4. Mel-Frequency Warping:
Mel frequency scale is a scale that shows the perception of the change in the sound frequencies of the human ear. While the perception of sounds up to 1000 Hz is linear, the perception of change becomes logarithmic as the frequency increases. This stage of speech recognition is used as a band pass filter.
5. Cepstrum:
As the final stage of Feature Extraction, each frame is inverted fourier transformed and returned from frequency space to time space again.As a result of this process, Mel-Frequency Cepstral Coefficients
( MFCC ) are obtained
In our design the waveform of the first audio file is extracted. In the next step, the audio file is defined as a vector. Values defined as vectors are divided into frames of 13 values. The next frame is taken starting from half of the values in the previous frame. This is to prevent the loss of sound values. FFT (Fast Fourier Transform) is applied to the values allocated to frames. The aim of FFT application is to measure the frequencies present in the sound. Once these frequencies become measurable, they are passed through the filterbank. Thus, each signal carries its own value. Finally, the discrete cosine transform (DCT) is applied to obtain MFCC frames.
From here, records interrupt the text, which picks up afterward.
theorem loadBlock_withHidden (s : State) (entries : Vector Word 16) (sample : Vector Bool 16) (x : RegIdx) :
    (s.withHidden entries sample).loadBlock x = (s.loadBlock x).withHidden entries sample := rfl

theorem skipIf_alike (h : LooksAlike s (s.withHidden entries sample)) (c : Bool) :
    AnswersAlike (.next (s.skipIf c)) (.next ((s.withHidden entries sample).skipIf c)) := by
  rw [skipIf_withHidden]
  exact h.update (skipIf_stack s c) (skipIf_sp s c) (skipIf_wait s c) (skipIf_kprev s c)

theorem withAccess_alike {u : State} (h : LooksAlike u (u.withHidden entries sample)) (count : Nat) :
    AnswersAlike (withAccess s count u)
      (withAccess (s.withHidden entries sample) count (u.withHidden entries sample)) := by
  have hi : (s.withHidden entries sample).i = s.i := rfl
  unfold withAccess
  rw [hi]
  split
  · rfl
  · exact h

theorem execAddI_alike (h : LooksAlike s (s.withHidden entries sample)) (x : RegIdx) :
    AnswersAlike (exec (.addI x) s) (exec (.addI x) (s.withHidden entries sample)) := by
  have hi : (s.withHidden entries sample).i = s.i := rfl
  have hreg : (s.withHidden entries sample).reg x = s.reg x := rfl
  simp only [exec, execAddI, hi, hreg]
  split
  · rfl
  · exact h.update rfl rfl rfl rfl

/-- The entry that a pop takes is one in use, so it is the same in both states. -/
theorem execRet_alike (h : LooksAlike s (s.withHidden entries sample)) :
    AnswersAlike (exec .ret s) (exec .ret (s.withHidden entries sample)) := by
  rcases Nat.eq_zero_or_pos s.sp.val with hsp | hsp
  · rw [execRet_fault s hsp, execRet_fault (s.withHidden entries sample) hsp]
    rfl
  · have htop : entries[s.sp.val - 1] = s.stack[s.sp.val - 1] := h.stack ⟨s.sp.val - 1, by omega⟩ (by simp; omega)
    rw [execRet_next s hsp, execRet_next (s.withHidden entries sample) hsp]
    change AnswersAlike _ (.next (State.withHidden
      { s with pc := entries[s.sp.val - 1], sp := ⟨s.sp.val - 1, by omega⟩ } entries sample))
    rw [htop]
    refine looksAlike_withHidden (fun j hj => h.stack j ?_) h.sample
    simp at hj
    omega

/-- A push writes the same entry in both states, and it is the only one that comes into use. -/
theorem execCall_alike (h : LooksAlike s (s.withHidden entries sample)) (nnn : Imm12) :
    AnswersAlike (exec (.call nnn) s) (exec (.call nnn) (s.withHidden entries sample)) := by
  rcases Nat.lt_or_ge s.sp.val 16 with hsp | hsp
  · rw [execCall_next nnn s hsp, execCall_next nnn (s.withHidden entries sample) hsp]
    refine looksAlike_withHidden
      (s := { s with pc := addressOf nnn, stack := s.stack.set s.sp.val s.pc, sp := ⟨s.sp.val + 1, by omega⟩ })
      (entries := entries.set s.sp.val s.pc) (fun j hj => ?_) h.sample
    simp only [Vector.getElem_set]
    split
    · rfl
    · exact h.stack j (by simp at hj; omega)
  · have hfull : s.sp.val = 16 := by omega
    rw [execCall_fault nnn s hfull, execCall_fault nnn (s.withHidden entries sample) hfull]
    rfl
Figure 3. Block diagram of MFCC
4.1.3 Dynamic Time Warping (DTW)
The Dynamic Time Warping [4] method shown in Figure 5 helps us to find the similarity of two speech commands to prevent this problem. In this method by matching the values of the vectors closest to each other, the sum of the distances is kept at the smallest value. With this method, similarity measurement can be made for vectors of different dimensions.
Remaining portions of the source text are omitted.